[RECORDS FOR THE EXERCISE]:

theorem execResyncEnd_same (dt : Nat) (msgSeq : Nat) (s : State) : ∃ g : Dev → Dev, execResyncEnd dt msgSeq s = run s dt g ∧ ∀ d, Same d (g d) := by
  refine ⟨_, rfl, fun d => ?_⟩
  repeat' first
    | (with_reducible apply Same.refl)
    | (with_reducible intro _)
    | (with_reducible apply Same.ite)
    | (with_reducible apply Same.pre (resyncEndEffect_same ..))
    | simp only [Same.upd]
    | split
    | dsimp only

theorem execLeave_same (dt : Nat) (msgSeq : Nat) (s : State) : ∃ g : Dev → Dev, execLeave dt msgSeq s = run s dt g ∧ ∀ d, Same d (g d) := by
  refine ⟨_, rfl, fun d => ?_⟩
  repeat' first
    | (with_reducible apply Same.refl)
    | (with_reducible intro _)
    | (with_reducible apply Same.ite)
    | (with_reducible apply Same.pre (leaveEffect_same ..))
    | simp only [Same.upd]
    | split
    | dsimp only

theorem execBeatSend_same (dt : Nat) (s : State) : ∃ g : Dev → Dev, execBeatSend dt s = run s dt g ∧ ∀ d, Same d (g d) := by
  refine ⟨_, rfl, fun d => ?_⟩
  repeat' first
    | (with_reducible apply Same.refl)
    | (with_reducible intro _)
    | (with_reducible apply Same.ite)
    | (with_reducible apply Same.pre (beatSendEffect_same ..))
    | simp only [Same.upd]
    | split
    | dsimp only

theorem execBeat_same (dt : Nat) (at_ : BeatAt) (payload : List Byte) (s : State) : ∃ g : Dev → Dev, execBeat dt at_ payload s = run s dt g ∧ ∀ d, Same d (g d) := by
  refine ⟨_, rfl, fun d => ?_⟩
  repeat' first
    | (with_reducible apply Same.refl)
    | (with_reducible intro _)
    | (with_reducible apply Same.ite)
    | (with_reducible apply Same.pre (beatEffect_same ..))
    | simp only [Same.upd]
    | split
    | dsimp only

theorem execBeatMissed_same (dt : Nat) (s : State) : ∃ g : Dev → Dev, execBeatMissed dt s = run s dt g ∧ ∀ d, Same d (g d) := by
  refine ⟨_, rfl, fun d => ?_⟩
  repeat' first
    | (with_reducible apply Same.refl)
    | (with_reducible intro _)
    | (with_reducible apply Same.ite)
    | (with_reducible apply Same.pre (beatMissedEffect_same ..))
    | simp only [Same.upd]
    | split
    | dsimp only

theorem execTwinEvent_same (dt : Nat) (originTick : Nat) (slot : Nat) (forwarded : Bool) (input : Fin 128) (mult : Fin 16) (s : State) : ∃ g : Dev → Dev, execTwinEvent dt originTick slot forwarded input mult s = run s dt g ∧ ∀ d, Same d (g d) := by
  refine ⟨_, rfl, fun d => ?_⟩
  repeat' first
    | (with_reducible apply Same.refl)
    | (with_reducible intro _)
    | (with_reducible apply Same.ite)
    | (with_reducible apply Same.pre (twinEventEffect_same ..))
    | simp only [Same.upd]
    | split
    | dsimp only

theorem execStorageTakeover_safe (dt : Nat) (nss : List NsFound) (s : State) : ∃ g : Dev → Dev, execStorageTakeover dt nss s = run s dt g ∧ ∀ d, Safe d (g d) := by
  refine ⟨_, rfl, fun d => ?_⟩
  repeat' first
    | (with_reducible apply Safe.refl)
    | (with_reducible intro _)
    | (with_reducible apply Safe.ite)
    | (with_reducible apply Safe.pre (storageTakeoverEffect_safe ..))
    | simp only [Safe.upd]
    | split
    | dsimp only

theorem execTwinAlign_safe (dt : Nat) (og : Origin) (s : State) : ∃ g : Dev → Dev, execTwinAlign dt og s = run s dt g ∧ ∀ d, Safe d (g d) := by
  refine ⟨_, rfl, fun d => ?_⟩
  repeat' first
    | (with_reducible apply Safe.refl)
    | (with_reducible intro _)
    | (with_reducible apply Safe.ite)
    | (with_reducible apply Safe.pre (Dev.twinAlign_safe ..))
    | (with_reducible apply Safe.pre (Dev.write1_safe ..))
    | simp only [Safe.upd]
    | split
    | dsimp only

theorem execTwinLeave_safe (dt : Nat) (og : Origin) (s : State) : ∃ g : Dev → Dev, execTwinLeave dt og s = run s dt g ∧ ∀ d, Safe d (g d) := by
  refine ⟨_, rfl, fun d => ?_⟩
  repeat' first
    | (with_reducible apply Safe.refl)
    | (with_reducible intro _)
    | (with_reducible apply Safe.ite)
    | (with_reducible apply Safe.pre (Dev.twinLeave_same ..).safe)
    | (with_reducible apply Safe.pre (Dev.write1_safe ..))
    | simp only [Safe.upd]
    | split
    | dsimp only

theorem execTwinTakeover_safe (dt : Nat) (og : Origin) (s : State) : ∃ g : Dev → Dev, execTwinTakeover dt og s = run s dt g ∧ ∀ d, Safe d (g d) := by
  refine ⟨_, rfl, fun d => ?_⟩
  repeat' first
    | (with_reducible apply Safe.refl)
    | (with_reducible intro _)
    | (with_reducible apply Safe.ite)
    | (with_reducible apply Safe.pre (Dev.twinTakeover_same ..).safe)
    | (with_reducible apply Safe.pre (Dev.write1_safe ..))
    | simp only [Safe.upd]
    | split
    | dsimp only

theorem execAdoptStorage_safe (dt : Nat) (og : Origin) (s : State) : ∃ g : Dev → Dev, execAdoptStorage dt og s = run s dt g ∧ ∀ d, Safe d (g d) := by
  refine ⟨_, rfl, fun d => ?_⟩
  repeat' first
    | (with_reducible apply Safe.refl)
    | (with_reducible intro _)
    | (with_reducible apply Safe.ite)
    | (with_reducible apply Safe.pre (Dev.write1_safe ..))
    | simp only [Safe.upd]
    | split
    | dsimp only

theorem execNocTimeout_same (dt : Nat) (ni : Fin 640) (tag : Fin 4096) (s : State) : ∃ g : Dev → Dev, execNocTimeout dt ni tag s = run s dt g ∧ ∀ d, Same d (g d) := by
  refine ⟨_, rfl, fun d => ?_⟩
  repeat' first
    | (with_reducible apply Same.refl)
    | (with_reducible intro _)
    | (with_reducible apply Same.ite)
    | (with_reducible apply Same.pre (nocTimeoutEffect_same ..))
    | simp only [Same.upd]
    | split
    | dsimp only

theorem execNocResponse_same (dt : Nat) (ni : Fin 640) (tag : Fin 4096) (fin : NocEnd) (s : State) : ∃ g : Dev → Dev, execNocResponse dt ni tag fin s = run s dt g ∧ ∀ d, Same d (g d) := by
  refine ⟨_, rfl, fun d => ?_⟩
  repeat' first
    | (with_reducible apply Same.refl)
    | (with_reducible intro _)
    | (with_reducible apply Same.ite)
    | (with_reducible apply Same.pre (nocResponseEffect_same ..))
    | simp only [Same.upd]
    | split
    | dsimp only

theorem execPostedError_same (dt : Nat) (ni : Fin 640) (record : List Byte) (freed : Bool) (s : State) : ∃ g : Dev → Dev, execPostedError dt ni record freed s = run s dt g ∧ ∀ d, Same d (g d) := by
  refine ⟨_, rfl, fun d => ?_⟩
  repeat' first
    | (with_reducible apply Same.refl)
    | (with_reducible intro _)
    | (with_reducible apply Same.ite)
    | (with_reducible apply Same.pre (postedErrorEffect_same ..))
    | simp only [Same.upd]
    | split
    | dsimp only
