-- ==== Sys2Proof/Tests/Slice0.lean ====
section
/-! SUPPORT. Tests: ill-formed terms that WellFormed refuses, states and operands that meet the hypotheses of the statements, and single steps whose
results are worked out by hand from the rules named. -/

set_option Elab.async false
set_option linter.unusedSimpArgs false

namespace Sys2Proof.Tests

open Sys2Proof Sys2Proof.Machine

/-- A label and a namespace for the terms below. -/
def aLabel : NsLabel := { magicOk := true, version := 1, index := 0, base := 0, extents := 0, owner := List.replicate 32 0 }

def aNs : NsFound := { ctl := 0, nsid := 1, fmtOk := true, locked := false, lbas := 0, label := aLabel, entries := [], openData := [] }

def aCfg : StreamCfg := { roles := [], layouts := [], refclk := [], spxUse := [], twinSide := 0, used := 0, banks := [], fabPlls := [], userObjs := [] }

/-- Every term of a list is refused. -/
def refusesAll (l : List Instr) : Bool := l.all (fun i => !i.wellFormed)

/-! WellFormed: an ill-formed term for each check. -/

theorem test_refusesOperandRanges : refusesAll
    [.ptpSync 0 0 ⟨0, (.sync 0 false 0 0 128)⟩,
     .ptpSync 0 0 ⟨0, (.sync 0 false 0 0 (-129))⟩,
     .ptpSync 0 0 ⟨0, (.followUp 65536 0 0)⟩,
     .disciplineModeSet 0 .jtag 256,
     .timebaseSet 0 .jtag (2 ^ 64),
     .pcieRateChange 0 0 0 0 ⟨1, false, 0⟩,
     .pcieRateChange 0 0 0 1 ⟨3, false, 0⟩,
     .pcieRateChange 0 0 0 1 ⟨4, false, 16⟩,
     .alignmentGained 0 ⟨0, 0⟩ (2 ^ 32),
     .quadLayoutSet 0 .jtag [(0, 256)],
     .portModeSet 0 .jtag 0 0 (some 256) none,
     .portModeSet 0 .jtag 0 0 none (some (2 ^ 32)),
     .eyescanPoint 0 0 (2 ^ 64)] = true := by decide

theorem test_refusesEqualiser : refusesAll
    [.laneEqSet 0 .jtag 0 0 (some 256) none [] [],
     .laneEqSet 0 .jtag 0 0 none (some (256, 0)) [] [],
     .laneEqSet 0 .jtag 0 0 none (some (0, 256)) [] [],
     .laneEqSet 0 .jtag 0 0 none none [(0, 128)] [],
     .laneEqSet 0 .jtag 0 0 none none [] [(0, -129)]] = true := by decide

theorem test_refusesLinkFrames : refusesAll
    [.spapaxBlock 0 ⟨0, 0⟩ 0 [],
     .spapaxBlock 0 ⟨0, 0⟩ 0 (List.replicate 32 0),
     .spapaxBlock 0 ⟨0, 0⟩ 0 (List.replicate 35 0),
     .linkManagementFrame 0 ⟨0, 0⟩ (.response []),
     .linkManagementFrame 0 ⟨0, 0⟩ (.caps [] 0 0 0 (List.replicate 16 0)),
     .linkManagementFrame 0 ⟨0, 0⟩ (.caps (List.replicate 32 0) 256 0 0 (List.replicate 16 0)),
     .linkManagementFrame 0 ⟨0, 0⟩ (.caps (List.replicate 32 0) 0 256 0 (List.replicate 16 0)),
     .linkManagementFrame 0 ⟨0, 0⟩ (.caps (List.replicate 32 0) 0 0 (2 ^ 32) (List.replicate 16 0)),
     .linkManagementFrame 0 ⟨0, 0⟩ (.caps (List.replicate 32 0) 0 0 0 []),
     .spapaxFrame 0 ⟨0, 0⟩ (List.replicate 19 0)] = true := by decide

theorem test_refusesHostPorts : refusesAll
    [.pcieInboundRequest 0 0 (2 ^ 64) 0,
     .pcieInboundRequest 0 0 0 4097,
     .vaneFrame 0 0 .arp ⟨4096, [], []⟩,
     .vaneFrame 0 0 .arp ⟨0, [1], []⟩,
     .vaneFrame 0 0 (.udp 65536) ⟨0, [], []⟩,
     .vaneFrame 0 0 (.frag (2 ^ 32)) ⟨0, [], []⟩,
     .pcieCompletionTimeout 0 ⟨0, 640⟩,
     .vaneLockoutExpiry 0 0 [1],
     .pcieLinkUp 0 0 0 1,
     .pcieLinkUp 0 0 1 3,
     .vanePdu 0 0 [] none [],
     .vanePdu 0 0 [1, 2, 3, 4] (some (2 ^ 32)) [],
     .reassemblyTimeout 0 0 (2 ^ 32)] = true := by decide

theorem test_refusesCaptureAndTransmit : refusesAll
    [.unitReceived 0 0 0 { kind := .eth, ticks := 0 },
     .unitReceived 0 0 0 { kind := .eth, lane := 16 },
     .foldMaxSpanExpiry 0 0 0 16,
     .promote 0 0 (some (2 ^ 32)),
     .hookReturn 0 0 0 { offer := 0, word := 2 ^ 64, bytes := [] }] = true := by decide

theorem test_refusesMemoryRequests : refusesAll
    [.memoryRead 0 0 {} {} 0,
     .memoryRead 0 0 {} {} 65537,
     .memoryRead 0 0 { ni := 640 } {} 1,
     .memoryWrite 0 0 {} {} [],
     .memoryWrite 0 0 { ni := 640 } {} [0],
     .memoryTemperatureRead 0 0 (some 32768),
     .memoryTemperatureRead 0 0 (some (-32769)),
     .caParityFailure 0 0 0 256 0,
     .caParityFailure 0 0 0 0 640,
     .drizzleScrub 0 (.inl (2 ^ 32, 0)) {} {} false,
     .drizzleScrub 0 (.inl (0, 2 ^ 32)) {} {} false,
     .dramTrainingDone 0 [] [{ dimms := 3, chan := 0, ranks := 1, bytes := 0 }],
     .dramTrainingDone 0 [] [{ dimms := 1, chan := 0, ranks := 3, bytes := 0 }]] = true := by decide

theorem test_refusesStore : refusesAll
    [.storeMount 0 .jtag [{ quad := 0, bdf := 65536, identity := [], namespaces := 0, cacheless := false, ok := true }] [],
     .storeMount 0 .jtag [] [{ aNs with nsid := 2 ^ 32 }],
     .storeMount 0 .jtag [] [{ aNs with label := { aLabel with index := 65536 } }],
     .storeMount 0 .jtag [] [{ aNs with label := { aLabel with base := 2 ^ 32 } }],
     .storeMount 0 .jtag [] [{ aNs with label := { aLabel with extents := 2 ^ 32 } }],
     .storeMount 0 .jtag [] [{ aNs with label := { aLabel with owner := [] } }],
     .storeMount 0 .jtag [] [{ aNs with entries := [(2 ^ 28, List.replicate 32 0)] }],
     .storeMount 0 .jtag [] [{ aNs with entries := [(0, [])] }],
     .storeMount 0 .jtag [] [{ aNs with openData := [(2 ^ 28, [])] }],
     .storeMount 0 .jtag [] [{ aNs with sources := [(256, [])] }],
     .storageTakeover 0 [{ aNs with nsid := 2 ^ 32 }]] = true := by decide

theorem test_refusesStoreCommands : refusesAll
    [.nvmeCompletion 0 0 65536 .ok [] 0,
     .nvmeCompletion 0 0 0 .ok [] (2 ^ 32),
     .ioTimeout 0 0 65536,
     .quotaCut 0 .jtag 0 (2 ^ 32),
     .remapCopy 0 (2 ^ 28),
     .storeUnpin 0 .jtag (2 ^ 32),
     .queryContinue 0 .jtag 0 (2 ^ 64) 0,
     .queryContinue 0 .jtag 0 0 (2 ^ 64)] = true := by decide

theorem test_refusesRequests : refusesAll
    [.read 0 .jtag (2 ^ 32) 0 0 0 0,
     .read 0 .jtag 0 65536 0 0 0,
     .read 0 .jtag 0 0 256 0 0,
     .read 0 .jtag 0 0 0 (2 ^ 32) 0,
     .read 0 .jtag 0 0 0 0 65536,
     .write 0 .jtag 0 65536 0 0 [],
     .write 0 .jtag (2 ^ 32) 0 0 0 [],
     .write 0 .jtag 0 0 0 256 [],
     .describe 0 .jtag 65536 0,
     .commit 0 .jtag (2 ^ 32) none,
     .commit 0 .jtag 0 (some (2 ^ 64)),
     .rollback 0 .jtag (2 ^ 32)] = true := by decide

theorem test_refusesObjects : refusesAll
    [.objectWrite 0 .jtag 0 256 [],
     .keepPageRefresh 0 (2 ^ 32) false,
     .windowAccess 0 (.bar2 (2 ^ 64)) (.read 1) {},
     .windowAccess 0 (.bar2 0) (.read 0) {},
     .windowAccess 0 (.bar0 0) (.read 4097) {},
     .windowAccess 0 .msixControl (.write []) {},
     .mailboxPost 0 (.inl 0) 65536 [],
     .objectSample 0 65536 0 [] 0,
     .objectSampleTimeout 0 0 256,
     .persistRestore 0 [(65536, 0)],
     .fuseProgram 0 .jtag 0 256 [],
     .keyRevoke 0 .jtag 256] = true := by decide

theorem test_refusesTwinMessages : refusesAll
    [.propose 0 (2 ^ 32) 0 [],
     .propose 0 0 (2 ^ 32) [],
     .propose 0 0 0 [(65536, 0, [])],
     .verdict 0 (2 ^ 32) 0 0 0 0,
     .verdict 0 0 (2 ^ 32) 0 0 0,
     .verdict 0 0 0 256 0 0,
     .verdict 0 0 0 0 65536 0,
     .schedule 0 (2 ^ 32) 0 0,
     .schedule 0 0 (2 ^ 32) 0,
     .schedule 0 0 0 (2 ^ 64),
     .shadow 0 (2 ^ 32) 0 [],
     .shadow 0 0 (2 ^ 64) [],
     .shadow 0 0 0 [(0, 256, [])]] = true := by decide

theorem test_refusesTwinEntries : refusesAll
    [.logbook 0 (2 ^ 32) [],
     .logbook 0 0 [[]],
     .extent 0 (2 ^ 32) 0 (List.replicate 32 0),
     .extent 0 0 (2 ^ 28) (List.replicate 32 0),
     .extent 0 0 0 [],
     .subentry 0 (2 ^ 32) 0 (List.replicate 32 0),
     .subentry 0 0 (2 ^ 28) (List.replicate 32 0),
     .subentry 0 0 0 [],
     .front 0 (2 ^ 32) (List.replicate 32 0),
     .front 0 0 []] = true := by decide

theorem test_refusesTwinJoin : refusesAll
    [.catalogue 0 (2 ^ 32) [] 0 0 0 0,
     .catalogue 0 0 [2 ^ 32] 0 0 0 0,
     .catalogue 0 0 [] 2 0 0 0,
     .catalogue 0 0 [] 0 (2 ^ 32) 0 0,
     .catalogue 0 0 [] 0 0 (2 ^ 32) 0,
     .catalogue 0 0 [] 0 0 0 (2 ^ 32),
     .resyncBegin 0 (2 ^ 32) [],
     .resyncBegin 0 0 [(65536, 0, [])],
     .resyncEnd 0 (2 ^ 32),
     .leave 0 (2 ^ 32),
     .beat 0 {} [],
     .twinEvent 0 (2 ^ 64) 0 false 0 1,
     .twinEvent 0 0 16 false 0 1,
     .twinEvent 0 0 2048 true 0 1,
     .twinEvent 0 0 0 false 0 0] = true := by decide

theorem test_refusesNetworkAndFabric : refusesAll
    [.postedError 0 0 [] false,
     .ekicWrite 0 0 (2 ^ 32) [],
     .ekeqWrite 0 0 (2 ^ 64),
     .userMarkRequest 0 0 0 (2 ^ 64),
     .ramPortAccess 0 36864 none none false {},
     .ramPortAccess 0 0 (some { word := 0, off := 0, size := 0 }) none false {},
     .ramPortAccess 0 0 none (some { word := 0, off := 4, size := 5 }) false {},
     .ramPortAccess 0 0 (some { word := 0, off := 0, size := 2, wdata := some [0] }) none false {}] = true := by decide

theorem test_refusesBoot : refusesAll
    [.bankVoltageSample 0 0 65536,
     .sourceStable 0 0 (some [(65536, 0, [])]),
     .deviceReset 0 0 0,
     .streamData 0 (.header []),
     .streamData 0 (.header (List.replicate 63 0)),
     .streamData 0 (.data []),
     .firmwareStart 0 true true (2 ^ 32) 0,
     .fabricShadowAck 0 65536 0] = true := by decide

theorem test_refusesFabricLogic : refusesAll
    [.streamData 0 (.last { aCfg with cells := [{ num := 37748736 }] }),
     .streamData 0 (.last { aCfg with cells := [{ num := 0, table := 65536 }] }),
     .streamData 0 (.last { aCfg with cells := [{ num := 0, ins := List.replicate 5 (.const true) }] }),
     .streamData 0 (.last { aCfg with macs := [{ num := 55296 }] }),
     .streamData 0 (.last { aCfg with macs := [{ num := 0, b := List.replicate 25 (.const true) }] }),
     .streamData 0 (.last { aCfg with crossings := [{ edge := 7, dir := 0, bundle := 0, port := 0, src := (0, 0), dst := (0, 0) }] }),
     .streamData 0 (.last { aCfg with banks := [(0, 4)] }),
     .streamData 0 (.last { aCfg with banks := [(0, 1)], pins := [{ bank := 0, pin := 0, dir := 1, pull := 0, fast := false, drive := 12 }] }),
     .streamData 0 (.last { aCfg with noScrub := [36864] }),
     .streamData 0 (.last { aCfg with fabPlls := [{ die := 0, pll := 0, config := 0, enable := true, outs := [(1, 0)] }] })] = true := by decide

theorem test_refusesBootEnd : refusesAll
    [.streamData 0 (.last { aCfg with twinSide := 2 }),
     .streamData 0 (.last { aCfg with used := 2 ^ 32 }),
     .streamData 0 (.last { aCfg with roles := [(0, 7)] }),
     .streamData 0 (.last { aCfg with layouts := [(0, 5)] }),
     .streamData 0 (.last { aCfg with userObjs := [{ index := 65536, sub := 0, type := 0, access := 0, cls := 0 }] }),
     .apertureWrite 0 7,
     .readbackFrame 0 (2 ^ 32) .ok false 0] = true := by decide

theorem test_refusesPowerAndTest : refusesAll
    [.diePowerSample 0 0 (2 ^ 32),
     .thermalSample 0 [(0, 0, 32768)] [] [],
     .thermalSample 0 [] [(0, 32768)] [],
     .thermalSample 0 [] [] [(0, -32769)],
     .marginMeasure 0 [(0, 0, 2 ^ 32)],
     .sliceDue 0 0 65536,
     .handshakeAck 0 0 65536,
     .handshakeTimeout 0 0 65536,
     .deferralRetry 0 0 65536,
     .sliceEnd 0 0 65536 0,
     .sliceEnd 0 0 0 (2 ^ 64),
     .runNow 0 .jtag 0 65536,
     .clearPermanent 0 .jtag 65536] = true := by decide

[YOUR INSTRUCTIONS]: Among the lines above, show every one that contains the string "dimms".

[ANSWER SPACE]:
     .dramTrainingDone 0 [] [{ dimms := 3, chan := 0, ranks := 1, bytes := 0 }],
     .dramTrainingDone 0 [] [{ dimms := 1, chan := 0, ranks := 3, bytes := 0 }]] = true := by decide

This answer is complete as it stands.